> Problem description
Return the lines exactly as they stand, from the first of the material through the line containing "to come. -/".

'''

def spoolOf (s : State) (team n : Nat) : Spool := ((s.team team).bind fun t => t.spools[n]?).getD {}
def Spool.full (p : Spool) : Bool := p.cap ≤ p.tail - p.head
/-- Offset of entry `i`, counting pushes from SPINIT (R190). -/
def Spool.slot (p : Spool) (i : Nat) : Nat := p.base + 8 * (i % p.cap)
def Spool.range (p : Spool) (team i : Nat) : List Range := [{ team, lo := p.slot i, hi := p.slot i + 8 }]

/-- Append an entry (R192): a release at the spool's scope. -/
def spoolPush (s : State) (team n : Nat) (v : W64) : State :=
  let p := spoolOf s team n
  let sc := if p.gang then Scope.gang else .team
  let s := (s.release sc).escapeAt sc
  let s := windowWrite s team (p.slot p.tail) (clean (leBytes 8 v.toNat))
  let core := s.t.core
  s.modTeam team fun t => { t with spools := t.spools.modify n fun p => { p with tail := p.tail + 1, pushers := p.pushers ++ [core] } }

/-- A blocked instruction waits for the thing named. -/
def Blocked.waitsFor (b : Blocked) (key : Nat × Nat) : Bool := b.key == some key || (key.1 == 1 && b.mails.contains key.2)

/-- Whether another resident wave's running entry blocked earlier on the same thing (R193, R197). -/
def waitsBefore (s : State) (key : Nat × Nat) (order : Nat) : Bool :=
  s.allTeams.any fun t => t.resident && t.waves.any fun w =>
    !(t.id == s.t.id && w.num == s.w.num) &&
    match w.cur.blocked with
    | some b => b.waitsFor key && b.order < order
    | none => false

/-- The place of a waiter among those that wait for the same thing: where it blocked, else as the next to come. -/
def placeOf (s : State) (key : Nat × Nat) : Nat :=
  match s.w.cur.blocked with | some b => if b.waitsFor key then b.order else s.order | none => s.order

/-- A block that keeps its place and its deadline. -/
def keyedBlock (s : State) (key : Nat × Nat) (deadline : Option Nat) : State :=
  { (s.block { pc := s.w.cur.pc, deadline, order := placeOf s key, key := some key }) with order := s.order + 1 }

/-- Waves that wait to push into a spool, and to pop from it (R193). -/
def pushKey (team n : Nat) : Nat × Nat := (2, team * 16 + n)
def popKey (team n : Nat) : Nat × Nat := (0, team * 16 + n)

/-- SPUSH (R192): B-marked. Waves blocked on one spool are served in order (R193). -/
def execSpush (c b : SReg) (n : Fin 64) (s : State) : Out :=
  let s := settleAtoms s
  match pushTo s (s.w.sreg b) n.val with
  | .bound d => .next (boundTrap s d)
  | .absent id => .next (keyedBlock s (pushKey id n.val) none)
  | .team id =>
    let p := spoolOf s id n.val
    let key := pushKey id n.val
    if p.full ∨ waitsBefore s key (placeOf s key) then .next (keyedBlock s key none)
    else if scoreboardHolds s (p.range id p.tail) true then .next s.heldBack
    else
      let sc := if p.gang then Scope.gang else .team
      let s := spoolPush s id n.val (s.w.sreg c)
      .next ((s.launchPend { flag := s.w.mark true, load := false, scope := sc }).advanceNR)

/-- Take the oldest entry of the team's own spool (R193), an acquire at its scope; A-marked. -/
def spoolPop (s : State) (n : Nat) (c b : SReg) : State :=
  let p := s.t.spools.getD n {}
  let a := p.slot p.head
  let v := leNat (readBytes s.t.scratch a 8)
  let s := s.acquire (if p.gang then .gang else .team)
  let s := match p.pushers with
    | i :: _ => sextantAdd s s.t.die i s.t.core 3 1
    | [] => s
  let t := { s.t with spools := s.t.spools.modify n fun p => { p with head := p.head + 1, pushers := p.pushers.tail } }
  (State.launchPend { s with t } { flag := s.w.mark false, load := true, writes :=
    [{ scalar := true, reg := c.val, val := BitVec.ofNat 64 v, poison := s.t.scratchPoison.contains (a / 8) },
     { scalar := true, reg := b.val, val := ctlStatus (s.w.sreg b) 0 }] }).advanceNR

/-- STATUS alone, on the A mark. -/
def statusOnly (s : State) (b : SReg) (st : Nat) : State :=
  (s.launchPend { flag := s.w.mark false, load := true, writes := [{ scalar := true, reg := b.val, val := ctlStatus (s.w.sreg b) st }] }).advanceNR

/-- What a pop may not name (R191). -/
def popBad (s : State) (v : W64) (n : Nat) : Bool := ctlBad v || ctlPeer v || !(s.t.spools.getD n {}).defined

/-- SPOP (R193). A pop is held by the range scoreboard on the slot at the head, as a load of it would be (R162; DESIGN CHOICE, log 117). -/
def execSpop (c b : SReg) (n : Fin 64) (s : State) : Out :=
  let s := settleAtoms s
  let v := s.w.sreg b
  let p := s.t.spools.getD n.val {}
  let key := popKey s.t.id n.val
  let deadline := if ctlTmo v = 0 then none else some (deadlineOf s (s.now + 1000 * ctlTmo v))
  if popBad s v n.val then .next (boundTrap s 7)
  else if p.head < p.tail ∧ ¬ waitsBefore s key (placeOf s key) then
    if scoreboardHolds s (p.range s.t.id p.head) false then .next s.heldBack else .next (spoolPop s n.val c b)
  else if deadlinePast s deadline then .next (statusOnly s b 3)
  else .next (keyedBlock s key deadline)

/-- SPTRY with opt[0] = 0 (R194). While waves that blocked earlier on the spool are to be served (R193), it finds nothing: EMPTY
(DESIGN CHOICE, log 118). -/
def execSptryPop (c b : SReg) (n : Fin 64) (s : State) : Out :=
  let s := settleAtoms s
  let p := s.t.spools.getD n.val {}
  if popBad s (s.w.sreg b) n.val then .next (boundTrap s 7)
  else if p.head < p.tail ∧ ¬ waitsBefore s (popKey s.t.id n.val) s.order then
    if scoreboardHolds s (p.range s.t.id p.head) false then .next s.heldBack else .next (spoolPop s n.val c b)
  else .next (statusOnly s b 1)

/-- SPTRY with opt[0] = 1 (R194): its status and, as an A-marked instruction, its flag. While waves that blocked earlier on the spool
are to be served, it finds no room: FULL (DESIGN CHOICE, log 118). -/
def execSptryPush (c b : SReg) (n : Fin 64) (s : State) : Out :=
  let s := settleAtoms s
  match pushTo s (s.w.sreg b) n.val with
  | .bound d => .next (boundTrap s d)
  | .absent _ => .next (statusOnly s b 4)
  | .team id =>
    let p := spoolOf s id n.val
    if p.full ∨ waitsBefore s (pushKey id n.val) s.order then .next (statusOnly s b 2)
    else if scoreboardHolds s (p.range id p.tail) true then .next s.heldBack
    else .next (statusOnly (spoolPush s id n.val (s.w.sreg c)) b 0)

/-! Mailboxes (R195 to R197). -/

/-- The header of a mailbox: capacity, scope code, and the counts sent, received and dropped; none when illegal (R195). -/
structure Box where
  cap : Nat
  scope : Scope
  sent : Nat
  received : Nat
  dropped : Nat
  deriving DecidableEq, Repr

def scopeOfCode : Nat → Scope
  | 0 => .wave | 1 => .team | 2 => .gang | 3 => .const | 4 => .die | 5 => .pkg | 6 => .domain | _ => .sys

/-- The header as it stands at HOME; one whose bits [63:19] are not 0 is illegal too (R195; DESIGN CHOICE, log 119). -/
def readBox (s : State) (p : W64) : Option Box :=
  let h := homeWord s p 0
  let cap := h % 65536
  let sc := bitsOf h 18 16
  if (List.range 13).any (fun k => cap == 2 ^ k) && 4 ≤ sc && h / 2 ^ 19 == 0 then
    some { cap, scope := scopeOfCode sc, sent := homeWord s p 1, received := homeWord s p 2, dropped := homeWord s p 3 }
  else none

/-- The physical address that names a mailbox. -/
def boxKey (s : State) (p : W64) : Nat := (homeAddr s s.t.space p s.t.die).getD 0

/-- Slots that adopters hold for their messages (R249). -/
def reservedSlots (s : State) (pa : Nat) : Nat :=
  s.allTeams.foldl (fun n t => t.waves.foldl (fun n w => n + (w.lanes.filter fun l => l.reserved == some pa).length) n) 0

/-- Messages held count, with the difference of 64-bit counts. -/
def Box.held (b : Box) : Nat := (b.sent + 2 ^ 64 - b.received) % 2 ^ 64

/-- The pointer of message slot `j`. -/
def slotPtr (p : W64) (b : Box) (j : Nat) : W64 := p + BitVec.ofNat 64 (64 + 16 * (j % b.cap))

def wantBox (send : Bool) : Want := { rights := [if send then 1 else 0], kinds := [1], align := 64, write := send }

/-- Checks of an MSEND or MRECV (R152, R195): the header, and the limits of the object. -/
def boxAccess (s : State) (p : W64) (send : Bool) (k : State → Box → State) : State :=
  scalarAccess s p 64 (wantBox send) fun s =>
    let s := flushLine s p
    match readBox s p with
    | none => boundTrap s 8 p
    | some b => scalarChecked (limitsAcc s p (64 + 16 * b.cap) (wantBox send)) fun s => k s b

/-- The slot of a message that is written or read: steps 6 to 8 of R152 (R195). -/
def slotAccess (s : State) (p : W64) (send : Bool) (k : State → State) : State :=
  scalarAccess s p 16 { wantBox send with align := 1 } k (watch := false)

/-- Put a message into a mailbox (R196). -/
def putMessage (s : State) (p : W64) (b : Box) (d : List PByte) (who : CoreId) : State :=
  let s := flushLine s (slotPtr p b b.sent)
  let s := dieWrite s s.t.space (slotPtr p b b.sent) d true (.lane s.t.die s.t.core) s.t.die
  let s := setHomeWord s p 1 ((b.sent + 1) % 2 ^ 64)
  let key := boxKey s p
  let old := ((s.senders.find? (·.1 == key)).map (·.2)).getD []
  { s with senders := (key, old ++ [who]) :: s.senders.filter (·.1 != key) }

/-- Take the oldest message (R197): its 16 bytes. -/
def takeMessage (s : State) (p : W64) (b : Box) : State × List PByte :=
  let d := dieRead s s.t.space (slotPtr p b b.received) 16 s.t.die
  let s := setHomeWord s p 2 ((b.received + 1) % 2 ^ 64)
  let key := boxKey s p
  let old := ((s.senders.find? (·.1 == key)).map (·.2)).getD []
  let s := { s with senders := (key, old.tail) :: s.senders.filter (·.1 != key) }
  match old with
  | i :: _ => (if i.die = s.t.die then sextantAdd s s.t.die i.core s.t.core 3 1 else s, d)
  | [] => (s, d)

/-- The second register of an even pair of scalar registers. -/
def SReg.succ (r : SReg) : SReg := ⟨(r.val + 1) % 64, Nat.mod_lt _ (by decide)⟩

/-- MSEND (R196). -/
def execMsend (drop : Bool) (c a : SReg) (s : State) : Out :=
  let p := s.w.sreg a
  .next (boxAccess (settleAtoms s) p true fun s b =>
    let sent (s : State) : State := (s.launchPend { flag := s.w.mark true, load := false, scope := b.scope }).advanceNR
    if b.held + reservedSlots s (boxKey s p) < b.cap then
      slotAccess s (slotPtr p b b.sent) true fun s =>
        let s := (s.release b.scope).escape
        let data := leBytes 8 (s.w.sreg c).toNat ++ leBytes 8 (s.w.sreg (SReg.succ c)).toNat
        sent (putMessage s p b (clean data) s.coreId)
    else if drop then sent (setHomeWord s.escape p 3 ((b.dropped + 1) % 2 ^ 64))
    else s.block { pc := s.w.cur.pc })

/-- MRECV (R197). -/
def execMrecv (c b a : SReg) (s : State) : Out :=
  let p := s.w.sreg a
  .next (boxAccess (settleAtoms s) p false fun s x =>
    let key := (1, boxKey s p)
    let v := s.w.sreg b
    let deadline := if ctlTmo v = 0 then none else some (deadlineOf s (s.now + 1000 * ctlTmo v))
    if 0 < x.held ∧ ¬ waitsBefore s key (placeOf s key) then
      slotAccess s (slotPtr p x x.received) false fun s =>
        match takeMessage s p x with
        | (s, d) =>
          let s := s.acquire x.scope
          let word (i : Nat) : W64 := BitVec.ofNat 64 (leNat (bytesOf ((d.drop (8 * i)).take 8)))
          (s.launchPend { flag := s.w.mark false, load := true, writes :=
            [{ scalar := true, reg := c.val, val := word 0, poison := anyPoison (d.take 8) },
             { scalar := true, reg := (SReg.succ c).val, val := word 1, poison := anyPoison (d.drop 8) },
             { scalar := true, reg := b.val, val := ctlStatus v 0 }] }).advanceNR
    else if deadlinePast s deadline then statusOnly s b 3
    else keyedBlock s key deadline)

end Sys2Proof.Machine
end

'''

> Answer space
def spoolOf (s : State) (team n : Nat) : Spool := ((s.team team).bind fun t => t.spools[n]?).getD {}
def Spool.full (p : Spool) : Bool := p.cap ≤ p.tail - p.head
/-- Offset of entry `i`, counting pushes from SPINIT (R190). -/
def Spool.slot (p : Spool) (i : Nat) : Nat := p.base + 8 * (i % p.cap)
def Spool.range (p : Spool) (team i : Nat) : List Range := [{ team, lo := p.slot i, hi := p.slot i + 8 }]

/-- Append an entry (R192): a release at the spool's scope. -/
def spoolPush (s : State) (team n : Nat) (v : W64) : State :=
  let p := spoolOf s team n
  let sc := if p.gang then Scope.gang else .team
  let s := (s.release sc).escapeAt sc
  let s := windowWrite s team (p.slot p.tail) (clean (leBytes 8 v.toNat))
  let core := s.t.core
  s.modTeam team fun t => { t with spools := t.spools.modify n fun p => { p with tail := p.tail + 1, pushers := p.pushers ++ [core] } }

/-- A blocked instruction waits for the thing named. -/
def Blocked.waitsFor (b : Blocked) (key : Nat × Nat) : Bool := b.key == some key || (key.1 == 1 && b.mails.contains key.2)

/-- Whether another resident wave's running entry blocked earlier on the same thing (R193, R197). -/
def waitsBefore (s : State) (key : Nat × Nat) (order : Nat) : Bool :=
  s.allTeams.any fun t => t.resident && t.waves.any fun w =>
    !(t.id == s.t.id && w.num == s.w.num) &&
    match w.cur.blocked with
    | some b => b.waitsFor key && b.order < order
    | none => false

/-- The place of a waiter among those that wait for the same thing: where it blocked, else as the next to come. -/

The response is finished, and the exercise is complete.